Get 20 Popular LLM Chinese Datasets With One Click

The following article is from OpenBayes Bayesian Computing, author Xiaobei
since ChatGPT Since its launch,The large language model (LLM) has caused a sensation in various fields with its outstanding learning ability.The training and tuning of large models cannot be separated from the support of high-quality and large-scale data. Carefully constructed data sets not only provide sufficient fuel for large models, but also make it possible for the application and performance improvement of large models in vertical fields.
This article sorts out some popular Chinese public datasets suitable for large model training and tuning (arranged in alphabetical order).For everyone to understand and use.
Kind tips:
All the datasets listed in this article can be used directly in model training and deployment with one-click input on the OpenBayes.com platform.
Direct link:
https://openbayes.com/console/public/datasets
1 Ape210K Chinese primary school level mathematics problems
* Issuing Agency:Yuanfudao AI Lab, Northwestern University
* Related tags:Arithmetic tasks, text generation
* Direct use:https://hyper.ai/datasets/28445
Ape210K is a new large-scale and template-rich math word problem dataset.Contains 210k Chinese elementary school level math problems.
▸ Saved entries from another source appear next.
/-- The parts of a line hold no separator, and joined by it are the line. -/
theorem splitAtChar_join (c : Char) (l : List Char) :
    [c].intercalate (splitAtChar c l) = l ∧ splitAtChar c l ≠ [] ∧ ∀ w ∈ splitAtChar c l, c ∉ w := by
  induction l with
  | nil => simp [splitAtChar, List.intercalate]
  | cons x l ih =>
    unfold splitAtChar
    split
    · next h =>
      subst h
      cases e : splitAtChar x l with
      | nil => exact absurd e ih.2.1
      | cons y z =>
        rw [e] at ih
        refine ⟨?_, by simp, ?_⟩
        · have := ih.1
          simp [List.intercalate] at this ⊢
          exact this
        · intro w m
          rcases List.mem_cons.1 m with rfl | m
          · simp
          · exact ih.2.2 w m
    · next h =>
      cases e : splitAtChar c l with
      | nil => exact absurd e ih.2.1
      | cons y z =>
        rw [e] at ih
        refine ⟨?_, by simp, ?_⟩
        · have := ih.1
          cases z <;> simp [List.intercalate] at this ⊢ <;> exact this
        · intro w m
          rcases List.mem_cons.1 m with rfl | m
          · simp only [List.mem_cons, not_or]
            exact ⟨fun e => h e.symm, ih.2.2 y (List.mem_cons_self ..)⟩
          · exact ih.2.2 w (List.mem_cons_of_mem _ m)

theorem splitAtChar_intercalate (c : Char) : ∀ (l : List (List Char)), l ≠ [] → (∀ w ∈ l, c ∉ w) →
    splitAtChar c ([c].intercalate l) = l
  | [], h, _ => absurd rfl h
  | [w], _, k => by
    simp [List.intercalate]
    exact splitAtChar_none c w (k w (List.mem_cons_self ..))
  | w :: v :: l, _, k => by
    have e : [c].intercalate (w :: v :: l) = w ++ c :: [c].intercalate (v :: l) := by
      simp [List.intercalate]
    rw [e, splitAtChar_sep _ _ _ (k w (List.mem_cons_self ..)),
      splitAtChar_intercalate c (v :: l) (by simp) fun x m => k x (List.mem_cons_of_mem _ m)]

theorem key_no_equals (k : List Char) (h : ∀ c ∈ k, isSmall c = true ∨ c = '_') : '=' ∉ k := by
  intro m
  rcases h _ m with e | e
  · exact absurd e (by decide +kernel)
  · exact absurd e (by decide)

theorem fieldOf_some (w k v : List Char) :
    fieldOf w = some (k, v) ↔ w = k ++ '=' :: v ∧ k ≠ [] ∧ (∀ c ∈ k, isSmall c = true ∨ c = '_') ∧ '=' ∉ v := by
  constructor
  · intro h
    unfold fieldOf at h
    split at h
    · next k' v' e =>
      split at h
      · next c =>
        simp only [Option.some.injEq, Prod.mk.injEq] at h
        obtain ⟨rfl, rfl⟩ := h
        simp only [Bool.and_eq_true, Bool.not_eq_true', List.all_eq_true, Bool.or_eq_true, beq_iff_eq] at c
        have j := splitAtChar_join '=' w
        rw [e] at j
        refine ⟨?_, fun n => ?_, c.2, j.2.2 v' (by simp)⟩
        · have := j.1
          simp [List.intercalate] at this
          exact this.symm
        · rw [n] at c
          cases c.1
      · cases h
    · cases h
  · rintro ⟨rfl, hk, hs, hv⟩
    have e : splitAtChar '=' (k ++ '=' :: v) = [k, v] := by
      rw [splitAtChar_sep _ _ _ (key_no_equals k hs), splitAtChar_none _ _ hv]
    unfold fieldOf
    rw [e]
    have hne : k.isEmpty = false := by cases k with | nil => exact absurd rfl hk | cons => rfl
    have ha : (k.all fun c => isSmall c || c == '_') = true := by
      rw [List.all_eq_true]
      intro c m
      rcases hs c m with e | e <;> simp [e]
    simp [hne, ha]

theorem lookup_none (fs : Fields) (k : List Char) : (fs.lookup k).isNone = true ↔ k ∉ fs.map (·.1) := by
  rw [Option.isNone_iff_eq_none, List.lookup_eq_none_iff]
  simp only [bne_iff_ne, List.mem_map, not_exists, not_and]
  exact ⟨fun h x m e => h x m (e ▸ rfl), fun h x m e => h x m e.symm⟩
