-- ==== Sys2Proof/Laws/Units.lean ====
section
/-! SUPPORT. The timing selector's choice among the sources (R89), and the frames of the loop tester (R163). -/

namespace Sys2Proof.Machine

/-! ## Selection -/

theorem selectable_iff (s : State) (i : Source) : s.timing.selectable i = true ↔ Selectable s i := by
  simp [Timing.selectable, Selectable]

theorem preferredTo_iff (s : State) (i j : Source) : s.timing.preferredTo i j = true ↔ Before s i j := by
  simp [Timing.preferredTo, Before]

/-- No source may be selected. -/
theorem preferred_none (s : State) : s.timing.preferred = none ↔ ∀ i, ¬Selectable s i := by
  have h : (∀ i, ¬Selectable s i) ↔ ∀ i, s.timing.selectable i = false := by
    simp only [← selectable_iff, Bool.not_eq_true]
  rw [h]
  constructor
  · intro e i
    unfold Timing.preferred allSources at e
    cases a : s.timing.selectable .gnss <;> cases b : s.timing.selectable .link
      <;> cases c : s.timing.selectable .aux <;> simp only [List.filter, List.foldl, a, b, c] at e
      <;> first | (cases i <;> assumption) | (revert e; repeat' split) <;> simp
  · intro e
    simp [Timing.preferred, allSources, List.filter, e]

theorem forall_source (P : Source → Prop) : (∀ i, P i) ↔ P .gnss ∧ P .link ∧ P .aux :=
  ⟨fun h => ⟨h _, h _, h _⟩, fun h i => match i with
    | .gnss => h.1
    | .link => h.2.1
    | .aux => h.2.2⟩

/-- The preferred source is the one that stands before every other that may be selected. -/
theorem preferred_some (s : State) (i : Source) : s.timing.preferred = some i ↔ Preferred s i := by
  unfold Preferred
  simp only [← selectable_iff, Before, forall_source]
  unfold Timing.preferred allSources
  by_cases p : s.timing.latch.priority.get .link < s.timing.latch.priority.get .gnss
    <;> by_cases q : s.timing.latch.priority.get .aux < s.timing.latch.priority.get .gnss
    <;> by_cases r : s.timing.latch.priority.get .aux < s.timing.latch.priority.get .link
    <;> cases a : s.timing.selectable .gnss <;> cases b : s.timing.selectable .link
    <;> cases c : s.timing.selectable .aux <;> cases i
    <;> simp [List.filter, Source.index, *] <;> omega

theorem preferred_selectable (t : Timing) (i : Source) (h : t.preferred = some i) : t.selectable i = true := by
  unfold Timing.preferred allSources at h
  cases a : t.selectable .gnss <;> cases b : t.selectable .link <;> cases c : t.selectable .aux
    <;> simp only [List.filter, List.foldl, a, b, c] at h
    <;> cases i <;> first | assumption | (exfalso; revert h; repeat' split) <;> simp

theorem select_selected (t : Timing) (new : Option Source) : (t.select new).selected = new := by
  unfold Timing.select
  split
  · next e => exact e.symm
  · split <;> rfl

theorem lose_keeps (t : Timing) :
    t.lose.sources = t.sources ∧ t.lose.latch = t.latch ∧ t.lose.jumpReq = t.jumpReq := by
  unfold Timing.lose
  split
  · split <;> exact ⟨rfl, rfl, rfl⟩
  · split <;> exact ⟨rfl, rfl, rfl⟩
  · exact ⟨rfl, rfl, rfl⟩

/-- A change of selection leaves the sources' records, the latched settings and the jump request. -/
theorem select_keeps (t : Timing) (new : Option Source) :
    (t.select new).sources = t.sources ∧ (t.select new).latch = t.latch ∧ (t.select new).jumpReq = t.jumpReq := by
  unfold Timing.select
  split
  · exact ⟨rfl, rfl, rfl⟩
  · split
    · exact lose_keeps t
    · exact ⟨rfl, rfl, rfl⟩

/-- What the selection after an event can be: the one before it, the preferred source, or the source that has just
become QUALIFIED. -/
theorem reselect_cases (t : Timing) (became : Option Source) (boundary : Bool) :
    (∃ i, t.selected = some i ∧ t.selectable i = true ∧ (t.reselect became boundary).1 = t)
      ∨ (t.selected = none ∧ (t.reselect became boundary).1 = t)
      ∨ (t.reselect became boundary).1 = t.select t.preferred
      ∨ ∃ j, became = some j ∧ (t.reselect became boundary).1 = t.select (some j) := by
  unfold Timing.reselect
  cases hs : t.selected with
  | none =>
    cases boundary
    · cases became with
      | none => exact .inr (.inl ⟨rfl, rfl⟩)
      | some j => exact .inr (.inr (.inr ⟨j, rfl, rfl⟩))
    · exact .inr (.inr (.inl rfl))
  | some i =>
    cases hq : t.selectable i
    · exact .inr (.inr (.inl (by simp [hq])))
    · dsimp only
      rw [if_neg (by simp [hq])]
      split
      · exact .inr (.inr (.inl rfl))
      · cases became with
        | none => exact .inl ⟨i, rfl, hq, rfl⟩
        | some j =>
          dsimp only
          split
          · exact .inr (.inr (.inr ⟨j, rfl, rfl⟩))
          · exact .inl ⟨i, rfl, hq, rfl⟩

/-- R89: the source that is selected after an event may be selected. -/
theorem reselect_selectable (t : Timing) (became : Option Source) (boundary : Bool)
    (h : ∀ j, became = some j → t.selectable j = true) (i : Source)
    (k : (t.reselect became boundary).1.selected = some i) : t.selectable i = true := by
  rcases reselect_cases t became boundary with ⟨j, hj, hq, e⟩ | ⟨hn, e⟩ | e | ⟨j, hj, e⟩ <;> rw [e] at k
  · rw [hj] at k
    exact Option.some.inj k ▸ hq
  · rw [hn] at k
    cases k
  · rw [select_selected] at k
    exact preferred_selectable t i k
  · rw [select_selected] at k
    exact Option.some.inj k ▸ h j hj

/-! ## Frames of the loop tester -/

@[simp] theorem frameContent_length (k : TestKind) (length seq : Nat) :
    (frameContent k length seq).length = length + 3 := by
  simp [frameContent]

@[simp] theorem frameWire_length (content : List Byte) : (frameWire content).length = content.length + 4 := by
  simp [frameWire]

end Sys2Proof.Machine
end

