theorem from_roundStep (cfg : Settings) (g : Growth) : Growth.From g (roundStep cfg g) :=
  g.from_give _ (fun _ => Nat.min_le_right _ _) (tenantSum_roundShare_le cfg g)

theorem from_rounds (cfg : Settings) (g : Growth) (n : Nat) : Growth.From g ((roundStep cfg)^[n] g) := by
  induction n with
  | zero => exact .refl g
  | succ n ih =>
    rw [Function.iterate_succ_apply']
    exact ih.trans (from_roundStep cfg _)

theorem rounds_left_le (cfg : Settings) (g : Growth) (n : Nat) : ((roundStep cfg)^[n] g).left ≤ g.left := by
  induction n with
  | zero => exact le_rfl
  | succ n ih =>
    rw [Function.iterate_succ_apply']
    exact (Nat.sub_le _ _).trans ih

/-- The rounds run until one gives nothing: each but the last one gives 1 CU at least, so the fuel suffices. -/
theorem growthRounds_eq (cfg : Settings) (fuel : Nat) (g : Growth) (h : g.left < fuel) :
    ∃ n, growthRounds cfg fuel g = (roundStep cfg)^[n] g
      ∧ (∀ i, i < n → 0 < tenantSum (roundShare cfg ((roundStep cfg)^[i] g)))
      ∧ tenantSum (roundShare cfg ((roundStep cfg)^[n] g)) = 0 := by
  induction fuel generalizing g with
  | zero => exact absurd h (Nat.not_lt_zero _)
  | succ fuel ih =>
    rw [growthRounds_succ]
    split
    · next h0 => exact ⟨0, rfl, fun i hi => absurd hi (Nat.not_lt_zero i), h0⟩
    · next h0 =>
      have hle := tenantSum_roundShare_le cfg g
      have hlt : (roundStep cfg g).left < fuel := by
        unfold roundStep
        rw [Growth.give_left]
        omega
      obtain ⟨n, he, hpos, hlast⟩ := ih _ hlt
      refine ⟨n + 1, he, fun i hi => ?_, hlast⟩
      cases i with
      | zero => exact Nat.pos_of_ne_zero h0
      | succ i => exact hpos i (Nat.lt_of_succ_lt_succ hi)

/-! ## Turns -/

/-- What the turn of tenant `t` gives tenant `k`. -/
def turnShare (g : Growth) (t k : Fin 4) : Nat :=
  if k = t ∧ g.left ≠ 0 ∧ g.unmet.get k ≠ 0 then 1 else 0

/-- The growth ends where nothing is left or every tenant has what it asked for. -/
def Growth.Done (g : Growth) : Prop := g.left = 0 ∨ ∀ k, g.unmet.get k = 0

theorem turnShare_spent (g : Growth) (t : Fin 4) (h : g.left = 0 ∨ g.unmet.get t = 0) :
    turnShare g t = fun _ => 0 := by
  funext k
  unfold turnShare
  rw [if_neg]
  rintro ⟨rfl, hl, hu⟩
  exact h.elim hl hu

theorem turnShare_given (g : Growth) (t : Fin 4) (h : ¬(g.left = 0 ∨ g.unmet.get t = 0)) :
    turnShare g t = fun k => if k = t then 1 else 0 := by
  obtain ⟨hl, hu⟩ := not_or.mp h
  funext k
  unfold turnShare
  by_cases hk : k = t
  · subst hk
    simp [hl, hu]
  · simp [hk]

theorem turnShare_ofNat (g : Growth) (j : Nat) : turnShare g (Fin.ofNat 4 j)
    = fun k => if k.val = j % 4 ∧ g.left ≠ 0 ∧ g.unmet.get k ≠ 0 then 1 else 0 :=
  funext fun _ => if_congr (and_congr_left' Fin.ext_iff) rfl rfl

theorem tenantSum_single (t : Fin 4) : tenantSum (fun k => if k = t then 1 else 0) = 1 := by
  fin_cases t <;> rfl
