/-! ### pi -/

/-- The arctangent series stopped after `n` terms. -/
theorem arctan_near (x : ℝ) (h0 : 0 ≤ x) (h1 : x < 1) (n : ℕ) :
    |Real.arctan x - ∑ k ∈ Finset.range n, (-1) ^ k * x ^ (2 * k + 1) / ((2 * k + 1 : ℕ) : ℝ)| ≤ x ^ (2 * n + 1) / (1 - x ^ 2) := by
  have hn : ‖x‖ < 1 := by rwa [Real.norm_eq_abs, abs_of_nonneg h0]
  have hs := Real.hasSum_arctan hn
  have hx2 : x ^ 2 < 1 := by nlinarith
  have htail := (hasSum_nat_add_iff' n).mpr hs
  have hg : HasSum (fun k => x ^ (2 * n + 1) * (x ^ 2) ^ k) (x ^ (2 * n + 1) / (1 - x ^ 2)) := by
    rw [div_eq_mul_inv]
    exact (hasSum_geometric_of_lt_one (by positivity) hx2).mul_left _
  rw [← htail.tsum_eq, ← Real.norm_eq_abs]
  refine tsum_of_norm_bounded hg fun k => ?_
  rw [norm_div, norm_mul, norm_pow, norm_neg, norm_one, one_pow, one_mul, norm_pow, Real.norm_of_nonneg h0]
  have h1' : (1 : ℝ) ≤ ‖((2 * (k + n) + 1 : ℕ) : ℝ)‖ := by
    rw [Real.norm_natCast]; exact_mod_cast Nat.le_add_left 1 _
  calc x ^ (2 * (k + n) + 1) / ‖((2 * (k + n) + 1 : ℕ) : ℝ)‖ ≤ x ^ (2 * (k + n) + 1) / 1 := by gcongr
    _ = x ^ (2 * n + 1) * (x ^ 2) ^ k := by rw [div_one, ← pow_mul, ← pow_add]; congr 1; ring

/-- The rounded arctangent series. -/
theorem arctanInverse_near {scale : Nat} (hs : 0 < scale) (m : Nat) (hm : 1 < m) (n : Nat) :
    |Real.arctan (m : ℝ)⁻¹ - (arctanInverse scale m n : ℝ)| ≤ (m : ℝ)⁻¹ ^ (2 * n + 1) / (1 - (m : ℝ)⁻¹ ^ 2) + n / scale := by
  have hmR : (1 : ℝ) < m := by exact_mod_cast hm
  have hsR : (0 : ℝ) < scale := by exact_mod_cast hs
  have h := arctan_near ((m : ℝ)⁻¹) (by positivity) (inv_lt_one_of_one_lt₀ hmR) n
  have hr : |∑ k ∈ Finset.range n, (-1) ^ k * ((m : ℝ)⁻¹) ^ (2 * k + 1) / ((2 * k + 1 : ℕ) : ℝ) - (arctanInverse scale m n : ℝ)|
      ≤ n / scale := by
    clear h
    induction n with
    | zero => simp [arctanInverse]
    | succ n ih =>
      have hn := roundDown_near hs ((-1) ^ n / (m ^ (2 * n + 1) * (2 * n + 1) : Nat))
      have hnR : |(((-1) ^ n / (m ^ (2 * n + 1) * (2 * n + 1) : Nat) : Rat) : ℝ)
          - (roundDown scale ((-1) ^ n / (m ^ (2 * n + 1) * (2 * n + 1) : Nat)) : ℝ)| ≤ 1 / scale := by
        rw [← Rat.cast_sub]
        refine (abs_cast_le hn).trans_eq ?_
        push_cast
        rfl
      have e : (-1) ^ n * ((m : ℝ)⁻¹) ^ (2 * n + 1) / ((2 * n + 1 : ℕ) : ℝ)
          = (((-1) ^ n / (m ^ (2 * n + 1) * (2 * n + 1) : Nat) : Rat) : ℝ) := by
        push_cast
        rw [inv_pow, div_eq_mul_inv, div_eq_mul_inv, mul_inv]
        ring
      rw [arctanInverse, Finset.sum_range_succ, e, Rat.cast_add, Nat.cast_add, Nat.cast_one, add_div, add_sub_add_comm]
      exact (abs_add_le _ _).trans (add_le_add ih hnR)
  calc |Real.arctan (m : ℝ)⁻¹ - (arctanInverse scale m n : ℝ)| ≤ _ + _ := abs_sub_le _ _ _
    _ ≤ _ := add_le_add h hr

/-! ### precisions -/

/-- What makes a precision right: its pi is as near as it says, its tail bounds the series, and its scale is no less
than 2. -/
structure Precision.Sound (p : Precision) : Prop where
  pi_ge : 1 ≤ p.pi
  pi_le : p.pi ≤ 7 / 2
  near : |Real.pi - p.pi| ≤ p.piError
  enough : 8 ≤ 2 * p.terms + 1
  tail : (4 : ℝ) ^ (2 * p.terms) / ((2 * p.terms).factorial : ℝ) * 2 ≤ p.tail
  scale : 2 ≤ p.scale

theorem Precision.coarse_sound : Precision.coarse.Sound where
  pi_ge := by norm_num [Precision.coarse]
  pi_le := by norm_num [Precision.coarse]
  near := by
    have h1 := Real.pi_gt_d20
    have h2 := Real.pi_lt_d20
    rw [abs_le]
    norm_num [Precision.coarse] at *
    constructor <;> linarith
  enough := by norm_num [Precision.coarse]
  tail := by norm_num [Precision.coarse, Nat.factorial]
  scale := by norm_num [Precision.coarse]

theorem Precision.fine_sound : Precision.fine.Sound where
  pi_ge := by norm_num [Precision.fine]
  pi_le := by norm_num [Precision.fine]
  near := by
    have h1 := Real.pi_gt_d20
    have h2 := Real.pi_lt_d20
    rw [abs_le]
    norm_num [Precision.fine] at *
    constructor <;> linarith
  enough := by norm_num [Precision.fine]
  tail := by norm_num [Precision.fine, Nat.factorial]
  scale := by norm_num [Precision.fine]

theorem Precision.level_near (n : Nat) : |Real.pi - (Precision.level n).pi| ≤ (Precision.level n).piError := by
  have hs : 0 < 10 ^ (n + 3) := by positivity
  have h5 := arctanInverse_near hs 5 (by norm_num) (n + 3)
  have h239 := arctanInverse_near hs 239 (by norm_num) (n + 3)
  have hpi := Real.four_mul_arctan_inv_5_sub_arctan_inv_239
  have b5 : ((5 : ℕ) : ℝ)⁻¹ ^ (2 * (n + 3) + 1) / (1 - ((5 : ℕ) : ℝ)⁻¹ ^ 2) ≤ 5 / 24 * (1 / 10 ^ (n + 3)) := by
    have : ((5 : ℝ)⁻¹ ^ 2) ^ (n + 3) ≤ 1 / 10 ^ (n + 3) := by
      rw [← one_div_pow]
      exact pow_le_pow_left₀ (by positivity) (by norm_num) _
    rw [pow_succ, pow_mul]
    push_cast
    norm_num at this ⊢
    linarith
  have b239 : ((239 : ℕ) : ℝ)⁻¹ ^ (2 * (n + 3) + 1) / (1 - ((239 : ℕ) : ℝ)⁻¹ ^ 2) ≤ 1 / 200 * (1 / 10 ^ (n + 3)) := by
    have : ((239 : ℝ)⁻¹ ^ 2) ^ (n + 3) ≤ 1 / 10 ^ (n + 3) := by
      rw [← one_div_pow]
      exact pow_le_pow_left₀ (by positivity) (by norm_num) _
    rw [pow_succ, pow_mul]
    push_cast
    norm_num at this ⊢
    have pos : (0 : ℝ) ≤ (10 ^ (n + 3))⁻¹ := by positivity
    linarith
  simp only [Precision.level]
  push_cast at *
  set e5 := (5 : ℝ)⁻¹ ^ (2 * (n + 3) + 1) / (1 - (5 : ℝ)⁻¹ ^ 2)
  set e239 := (239 : ℝ)⁻¹ ^ (2 * (n + 3) + 1) / (1 - (239 : ℝ)⁻¹ ^ 2)
  have split : (20 * ((n : ℝ) + 3) + 5) / 10 ^ (n + 3) = 20 * (((n : ℝ) + 3) / 10 ^ (n + 3)) + 5 * (1 / 10 ^ (n + 3)) := by ring
  have pos : (0 : ℝ) ≤ 1 / 10 ^ (n + 3) := by positivity
  rw [split]
  rw [abs_le] at *
  constructor <;> linarith [h5.1, h5.2, h239.1, h239.2]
Each question includes the best answer and the equation needed to arrive at the answer.
2 Belle Dataset
* Issuing Agency:iFlytek, CCL, HFL
* Related tags:Text generation, Chinese
* Direct use:https://hyper.ai/datasets/28451
This dataset uses an evaluation set of 1,000 samples to evaluate various models, covering 9 real-world scenarios.Contains approximately 3.5 million Chinese command data generated by the BELLE project.
3 Chinese Squad
Chinese Machine Reading Comprehension Dataset
* Related tags:Extractive Q&A, Intelligent Q&A
* Direct use:https://hyper.ai/datasets/28476
This dataset is a Chinese machine reading comprehension dataset, which is converted from the original Squad through machine translation and manual correction, including V1.1 and V2.0.
4 CMRC 2018 Chinese Machine Reading Comprehension Evaluation Dataset
* Issuing Agency:iFlytek, CCL, HFL
* Related tags:Text Generation
* Direct use:https://hyper.ai/datasets/28470
This dataset contains the data used by the 2nd iFlytek Cup Chinese Machine Reading Comprehension Evaluation (CMRC 2018) and has been accepted by EMNLP 2019, the top international conference on computational linguistics.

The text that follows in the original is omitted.